* [Saved entries]

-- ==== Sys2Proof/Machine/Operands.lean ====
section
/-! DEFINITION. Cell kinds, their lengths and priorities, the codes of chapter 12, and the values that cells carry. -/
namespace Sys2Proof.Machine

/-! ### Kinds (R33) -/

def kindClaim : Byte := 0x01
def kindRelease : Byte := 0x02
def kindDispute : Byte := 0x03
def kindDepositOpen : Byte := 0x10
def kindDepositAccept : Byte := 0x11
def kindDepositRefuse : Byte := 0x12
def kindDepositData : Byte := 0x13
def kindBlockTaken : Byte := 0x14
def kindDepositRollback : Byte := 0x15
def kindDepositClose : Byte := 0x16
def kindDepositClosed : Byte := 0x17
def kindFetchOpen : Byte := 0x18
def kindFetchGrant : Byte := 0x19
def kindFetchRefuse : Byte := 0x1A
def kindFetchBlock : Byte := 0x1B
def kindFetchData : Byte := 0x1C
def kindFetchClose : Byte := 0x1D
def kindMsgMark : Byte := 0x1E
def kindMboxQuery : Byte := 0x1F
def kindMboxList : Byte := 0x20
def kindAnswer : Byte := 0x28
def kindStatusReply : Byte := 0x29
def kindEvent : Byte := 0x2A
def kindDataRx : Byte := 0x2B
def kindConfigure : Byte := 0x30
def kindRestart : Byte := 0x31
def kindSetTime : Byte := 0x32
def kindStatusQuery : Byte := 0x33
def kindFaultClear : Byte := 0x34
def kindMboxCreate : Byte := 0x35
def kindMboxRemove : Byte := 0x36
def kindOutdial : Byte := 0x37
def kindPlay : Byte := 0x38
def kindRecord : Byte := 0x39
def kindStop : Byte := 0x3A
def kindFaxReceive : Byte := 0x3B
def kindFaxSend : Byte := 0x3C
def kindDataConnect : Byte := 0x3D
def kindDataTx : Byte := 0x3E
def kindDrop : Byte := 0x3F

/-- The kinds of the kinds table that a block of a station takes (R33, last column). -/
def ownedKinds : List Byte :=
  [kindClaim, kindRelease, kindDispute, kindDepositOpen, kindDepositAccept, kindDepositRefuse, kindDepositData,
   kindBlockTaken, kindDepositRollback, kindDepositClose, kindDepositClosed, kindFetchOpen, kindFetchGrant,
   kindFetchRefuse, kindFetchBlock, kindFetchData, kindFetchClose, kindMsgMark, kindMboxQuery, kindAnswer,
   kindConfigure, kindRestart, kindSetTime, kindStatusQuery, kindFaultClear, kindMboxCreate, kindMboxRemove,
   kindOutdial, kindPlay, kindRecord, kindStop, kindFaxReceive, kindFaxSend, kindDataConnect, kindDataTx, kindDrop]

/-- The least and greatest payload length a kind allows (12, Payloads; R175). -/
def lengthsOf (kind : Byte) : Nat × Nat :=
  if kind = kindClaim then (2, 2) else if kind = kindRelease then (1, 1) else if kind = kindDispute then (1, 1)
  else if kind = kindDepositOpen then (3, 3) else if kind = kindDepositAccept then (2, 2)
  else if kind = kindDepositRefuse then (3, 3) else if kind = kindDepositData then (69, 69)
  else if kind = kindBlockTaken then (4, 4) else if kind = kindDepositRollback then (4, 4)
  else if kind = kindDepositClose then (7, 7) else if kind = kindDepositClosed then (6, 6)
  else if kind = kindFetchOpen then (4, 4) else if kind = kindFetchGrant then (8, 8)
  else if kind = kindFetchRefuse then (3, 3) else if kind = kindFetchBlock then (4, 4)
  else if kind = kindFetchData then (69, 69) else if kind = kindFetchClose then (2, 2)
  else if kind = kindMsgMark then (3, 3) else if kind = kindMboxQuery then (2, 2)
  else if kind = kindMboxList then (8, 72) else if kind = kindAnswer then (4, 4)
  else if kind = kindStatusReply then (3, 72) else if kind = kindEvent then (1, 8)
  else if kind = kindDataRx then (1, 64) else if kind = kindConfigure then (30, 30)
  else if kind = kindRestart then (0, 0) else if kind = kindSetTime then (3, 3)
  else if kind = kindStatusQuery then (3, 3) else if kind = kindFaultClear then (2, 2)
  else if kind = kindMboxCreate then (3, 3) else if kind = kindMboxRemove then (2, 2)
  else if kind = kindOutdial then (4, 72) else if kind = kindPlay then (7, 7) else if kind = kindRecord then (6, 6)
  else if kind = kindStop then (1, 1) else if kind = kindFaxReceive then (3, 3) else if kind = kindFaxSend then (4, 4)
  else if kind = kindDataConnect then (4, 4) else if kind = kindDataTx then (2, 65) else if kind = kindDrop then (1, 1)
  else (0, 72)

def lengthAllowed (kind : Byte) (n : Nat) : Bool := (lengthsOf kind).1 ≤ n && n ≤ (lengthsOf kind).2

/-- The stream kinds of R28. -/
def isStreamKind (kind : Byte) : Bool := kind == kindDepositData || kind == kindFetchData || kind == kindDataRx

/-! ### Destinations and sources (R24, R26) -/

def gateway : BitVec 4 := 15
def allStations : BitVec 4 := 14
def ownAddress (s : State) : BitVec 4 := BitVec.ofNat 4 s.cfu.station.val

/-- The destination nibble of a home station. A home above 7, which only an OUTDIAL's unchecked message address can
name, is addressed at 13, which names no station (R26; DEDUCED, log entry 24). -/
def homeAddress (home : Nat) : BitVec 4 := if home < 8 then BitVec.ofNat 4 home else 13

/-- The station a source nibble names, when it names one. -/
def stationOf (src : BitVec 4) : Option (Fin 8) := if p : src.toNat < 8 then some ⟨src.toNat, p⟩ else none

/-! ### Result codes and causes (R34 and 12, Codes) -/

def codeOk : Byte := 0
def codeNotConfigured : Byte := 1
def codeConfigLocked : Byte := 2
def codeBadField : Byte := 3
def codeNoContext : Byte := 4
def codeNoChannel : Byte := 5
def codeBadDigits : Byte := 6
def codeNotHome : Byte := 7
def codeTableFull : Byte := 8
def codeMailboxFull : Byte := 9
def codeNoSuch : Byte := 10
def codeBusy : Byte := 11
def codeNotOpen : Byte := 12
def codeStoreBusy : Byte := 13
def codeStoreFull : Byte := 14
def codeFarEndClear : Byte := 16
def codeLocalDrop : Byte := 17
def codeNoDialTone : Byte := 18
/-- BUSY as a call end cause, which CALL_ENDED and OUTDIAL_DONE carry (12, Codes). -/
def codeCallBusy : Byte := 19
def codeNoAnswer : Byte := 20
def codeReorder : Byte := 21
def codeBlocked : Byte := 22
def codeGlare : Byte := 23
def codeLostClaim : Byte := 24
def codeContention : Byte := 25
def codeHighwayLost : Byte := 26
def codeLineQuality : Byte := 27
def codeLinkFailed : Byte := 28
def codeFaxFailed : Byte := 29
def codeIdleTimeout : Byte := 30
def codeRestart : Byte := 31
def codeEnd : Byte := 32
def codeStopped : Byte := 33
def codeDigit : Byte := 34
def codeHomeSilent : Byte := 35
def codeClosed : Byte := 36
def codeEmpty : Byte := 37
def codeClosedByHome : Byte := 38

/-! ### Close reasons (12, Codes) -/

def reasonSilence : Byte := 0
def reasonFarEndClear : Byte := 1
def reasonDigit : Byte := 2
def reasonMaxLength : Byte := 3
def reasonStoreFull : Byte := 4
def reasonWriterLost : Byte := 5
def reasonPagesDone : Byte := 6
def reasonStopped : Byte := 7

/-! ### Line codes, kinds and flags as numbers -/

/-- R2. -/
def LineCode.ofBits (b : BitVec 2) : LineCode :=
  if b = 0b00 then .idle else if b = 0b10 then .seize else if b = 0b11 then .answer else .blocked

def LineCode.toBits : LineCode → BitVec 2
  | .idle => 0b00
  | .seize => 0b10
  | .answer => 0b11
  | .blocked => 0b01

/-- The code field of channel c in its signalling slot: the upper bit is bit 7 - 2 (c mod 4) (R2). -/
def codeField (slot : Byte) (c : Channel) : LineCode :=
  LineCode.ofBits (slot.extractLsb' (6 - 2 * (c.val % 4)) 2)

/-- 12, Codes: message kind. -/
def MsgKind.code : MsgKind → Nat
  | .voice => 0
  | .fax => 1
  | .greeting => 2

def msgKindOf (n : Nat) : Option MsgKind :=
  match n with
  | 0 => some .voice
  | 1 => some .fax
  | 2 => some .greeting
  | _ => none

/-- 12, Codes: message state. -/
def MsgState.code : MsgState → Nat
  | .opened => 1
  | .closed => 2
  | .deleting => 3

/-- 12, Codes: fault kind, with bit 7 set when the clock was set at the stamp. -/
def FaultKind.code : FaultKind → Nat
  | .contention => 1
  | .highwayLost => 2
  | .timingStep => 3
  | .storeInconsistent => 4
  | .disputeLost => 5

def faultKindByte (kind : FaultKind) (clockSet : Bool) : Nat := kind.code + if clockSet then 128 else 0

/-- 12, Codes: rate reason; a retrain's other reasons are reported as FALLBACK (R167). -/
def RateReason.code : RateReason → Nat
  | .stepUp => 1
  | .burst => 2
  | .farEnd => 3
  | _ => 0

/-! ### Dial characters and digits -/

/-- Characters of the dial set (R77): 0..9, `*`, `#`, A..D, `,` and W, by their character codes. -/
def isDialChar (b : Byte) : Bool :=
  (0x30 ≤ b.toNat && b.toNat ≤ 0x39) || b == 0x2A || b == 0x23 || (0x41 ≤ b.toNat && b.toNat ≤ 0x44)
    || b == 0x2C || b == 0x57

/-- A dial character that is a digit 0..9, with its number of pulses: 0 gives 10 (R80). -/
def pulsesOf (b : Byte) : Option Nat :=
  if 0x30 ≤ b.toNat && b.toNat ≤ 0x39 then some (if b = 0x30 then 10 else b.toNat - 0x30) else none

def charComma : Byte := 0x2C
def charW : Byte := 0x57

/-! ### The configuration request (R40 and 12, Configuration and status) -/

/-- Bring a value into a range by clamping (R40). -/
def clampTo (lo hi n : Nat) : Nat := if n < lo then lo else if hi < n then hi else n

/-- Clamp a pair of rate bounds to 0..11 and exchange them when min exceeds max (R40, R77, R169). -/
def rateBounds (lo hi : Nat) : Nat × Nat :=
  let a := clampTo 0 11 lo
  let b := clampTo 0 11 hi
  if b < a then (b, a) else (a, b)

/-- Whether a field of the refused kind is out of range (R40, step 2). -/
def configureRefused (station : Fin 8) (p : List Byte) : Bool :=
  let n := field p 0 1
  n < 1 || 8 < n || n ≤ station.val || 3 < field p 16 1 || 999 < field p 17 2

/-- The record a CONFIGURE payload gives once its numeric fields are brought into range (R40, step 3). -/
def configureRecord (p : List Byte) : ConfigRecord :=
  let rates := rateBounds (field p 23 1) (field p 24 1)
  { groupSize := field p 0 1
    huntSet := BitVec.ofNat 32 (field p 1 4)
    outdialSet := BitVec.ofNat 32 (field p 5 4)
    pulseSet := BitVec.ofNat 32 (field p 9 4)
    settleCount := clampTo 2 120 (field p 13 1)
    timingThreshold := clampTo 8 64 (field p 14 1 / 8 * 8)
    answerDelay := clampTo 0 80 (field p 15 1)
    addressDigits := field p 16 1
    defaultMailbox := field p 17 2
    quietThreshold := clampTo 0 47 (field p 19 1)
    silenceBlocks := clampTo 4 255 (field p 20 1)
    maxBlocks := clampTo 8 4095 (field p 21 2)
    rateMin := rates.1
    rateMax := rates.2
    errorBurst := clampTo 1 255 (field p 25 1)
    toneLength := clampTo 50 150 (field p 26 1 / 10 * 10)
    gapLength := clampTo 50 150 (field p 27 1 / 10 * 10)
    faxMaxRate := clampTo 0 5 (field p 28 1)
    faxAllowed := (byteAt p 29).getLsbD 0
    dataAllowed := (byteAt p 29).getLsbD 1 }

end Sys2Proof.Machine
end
==
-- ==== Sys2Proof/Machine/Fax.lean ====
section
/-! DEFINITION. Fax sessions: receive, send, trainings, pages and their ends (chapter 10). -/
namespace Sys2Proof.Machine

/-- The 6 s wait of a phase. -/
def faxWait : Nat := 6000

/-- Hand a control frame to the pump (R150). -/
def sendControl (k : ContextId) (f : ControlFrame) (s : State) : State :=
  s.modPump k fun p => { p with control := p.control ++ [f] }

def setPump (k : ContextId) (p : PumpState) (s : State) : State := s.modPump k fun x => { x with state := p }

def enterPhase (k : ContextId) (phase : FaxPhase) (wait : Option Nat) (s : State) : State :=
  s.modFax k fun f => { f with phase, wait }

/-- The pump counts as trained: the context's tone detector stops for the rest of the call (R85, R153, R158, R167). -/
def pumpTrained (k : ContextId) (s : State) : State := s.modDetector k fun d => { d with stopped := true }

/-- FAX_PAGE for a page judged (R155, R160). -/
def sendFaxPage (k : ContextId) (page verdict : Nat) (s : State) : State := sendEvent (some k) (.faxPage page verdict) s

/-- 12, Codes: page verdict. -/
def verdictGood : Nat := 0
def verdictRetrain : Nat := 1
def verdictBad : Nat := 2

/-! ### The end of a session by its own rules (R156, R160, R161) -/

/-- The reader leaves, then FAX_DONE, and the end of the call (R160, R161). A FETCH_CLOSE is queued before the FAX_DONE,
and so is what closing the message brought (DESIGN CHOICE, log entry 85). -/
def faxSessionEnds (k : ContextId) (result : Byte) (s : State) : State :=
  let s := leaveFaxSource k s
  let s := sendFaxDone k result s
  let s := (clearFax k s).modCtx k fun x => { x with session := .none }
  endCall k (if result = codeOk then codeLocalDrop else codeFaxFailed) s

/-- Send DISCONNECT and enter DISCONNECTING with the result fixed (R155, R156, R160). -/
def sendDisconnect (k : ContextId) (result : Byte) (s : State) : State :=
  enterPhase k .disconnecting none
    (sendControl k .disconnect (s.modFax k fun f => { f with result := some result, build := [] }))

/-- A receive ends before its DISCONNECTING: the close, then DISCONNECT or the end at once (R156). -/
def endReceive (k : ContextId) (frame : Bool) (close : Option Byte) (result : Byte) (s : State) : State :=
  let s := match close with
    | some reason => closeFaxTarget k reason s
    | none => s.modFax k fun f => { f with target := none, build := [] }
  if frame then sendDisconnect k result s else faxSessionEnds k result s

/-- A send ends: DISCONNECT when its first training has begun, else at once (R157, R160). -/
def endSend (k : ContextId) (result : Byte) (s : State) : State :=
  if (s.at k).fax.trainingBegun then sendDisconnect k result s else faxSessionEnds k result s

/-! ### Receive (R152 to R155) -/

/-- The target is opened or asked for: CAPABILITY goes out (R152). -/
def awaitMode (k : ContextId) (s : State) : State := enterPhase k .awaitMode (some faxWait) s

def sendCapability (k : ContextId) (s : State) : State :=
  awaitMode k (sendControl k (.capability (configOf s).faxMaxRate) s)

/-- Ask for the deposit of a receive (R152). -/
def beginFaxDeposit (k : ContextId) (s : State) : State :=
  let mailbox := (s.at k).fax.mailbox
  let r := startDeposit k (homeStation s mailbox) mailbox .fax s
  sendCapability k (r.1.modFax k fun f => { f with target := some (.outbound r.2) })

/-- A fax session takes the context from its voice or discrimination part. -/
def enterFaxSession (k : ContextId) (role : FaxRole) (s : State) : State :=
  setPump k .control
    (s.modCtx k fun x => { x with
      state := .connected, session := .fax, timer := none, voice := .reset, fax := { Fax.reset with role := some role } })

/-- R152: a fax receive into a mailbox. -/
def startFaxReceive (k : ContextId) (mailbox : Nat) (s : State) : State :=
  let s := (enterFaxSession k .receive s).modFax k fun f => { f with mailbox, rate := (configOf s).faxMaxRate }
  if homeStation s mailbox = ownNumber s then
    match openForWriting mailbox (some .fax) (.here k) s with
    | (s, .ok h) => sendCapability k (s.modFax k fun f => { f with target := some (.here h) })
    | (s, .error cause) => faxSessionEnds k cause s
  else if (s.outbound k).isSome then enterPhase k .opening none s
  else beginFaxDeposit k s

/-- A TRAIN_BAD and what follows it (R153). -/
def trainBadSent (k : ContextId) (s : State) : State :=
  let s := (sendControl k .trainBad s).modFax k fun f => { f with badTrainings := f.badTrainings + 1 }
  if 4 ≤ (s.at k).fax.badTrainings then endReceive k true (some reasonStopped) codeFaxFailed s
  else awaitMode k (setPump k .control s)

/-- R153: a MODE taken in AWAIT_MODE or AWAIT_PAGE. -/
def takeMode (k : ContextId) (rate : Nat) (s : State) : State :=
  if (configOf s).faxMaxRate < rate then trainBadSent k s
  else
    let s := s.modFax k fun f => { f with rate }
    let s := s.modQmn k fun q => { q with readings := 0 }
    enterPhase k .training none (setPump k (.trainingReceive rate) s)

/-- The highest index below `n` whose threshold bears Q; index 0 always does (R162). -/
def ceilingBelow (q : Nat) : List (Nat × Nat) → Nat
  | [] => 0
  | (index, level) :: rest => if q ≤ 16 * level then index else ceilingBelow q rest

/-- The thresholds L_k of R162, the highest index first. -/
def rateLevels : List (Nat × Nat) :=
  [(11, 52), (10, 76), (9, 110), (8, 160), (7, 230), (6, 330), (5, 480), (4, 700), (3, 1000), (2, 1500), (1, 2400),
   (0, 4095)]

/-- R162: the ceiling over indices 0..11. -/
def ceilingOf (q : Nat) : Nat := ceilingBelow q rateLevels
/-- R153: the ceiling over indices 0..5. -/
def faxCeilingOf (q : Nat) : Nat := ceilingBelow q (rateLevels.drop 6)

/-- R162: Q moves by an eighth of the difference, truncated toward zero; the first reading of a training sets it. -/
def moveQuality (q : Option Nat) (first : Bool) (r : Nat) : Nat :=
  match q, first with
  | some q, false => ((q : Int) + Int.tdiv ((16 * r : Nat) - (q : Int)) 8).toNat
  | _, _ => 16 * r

* [Your objective] Print again the lines of the entries above that fall between the line holding "does (R162). -/" and the line holding "def rateLevels : List", inclusive, exactly as they stand.

* [Expected answer]
/-- The highest index below `n` whose threshold bears Q; index 0 always does (R162). -/
def ceilingBelow (q : Nat) : List (Nat × Nat) → Nat
  | [] => 0
  | (index, level) :: rest => if q ≤ 16 * level then index else ceilingBelow q rest

/-- The thresholds L_k of R162, the highest index first. -/
def rateLevels : List (Nat × Nat) :=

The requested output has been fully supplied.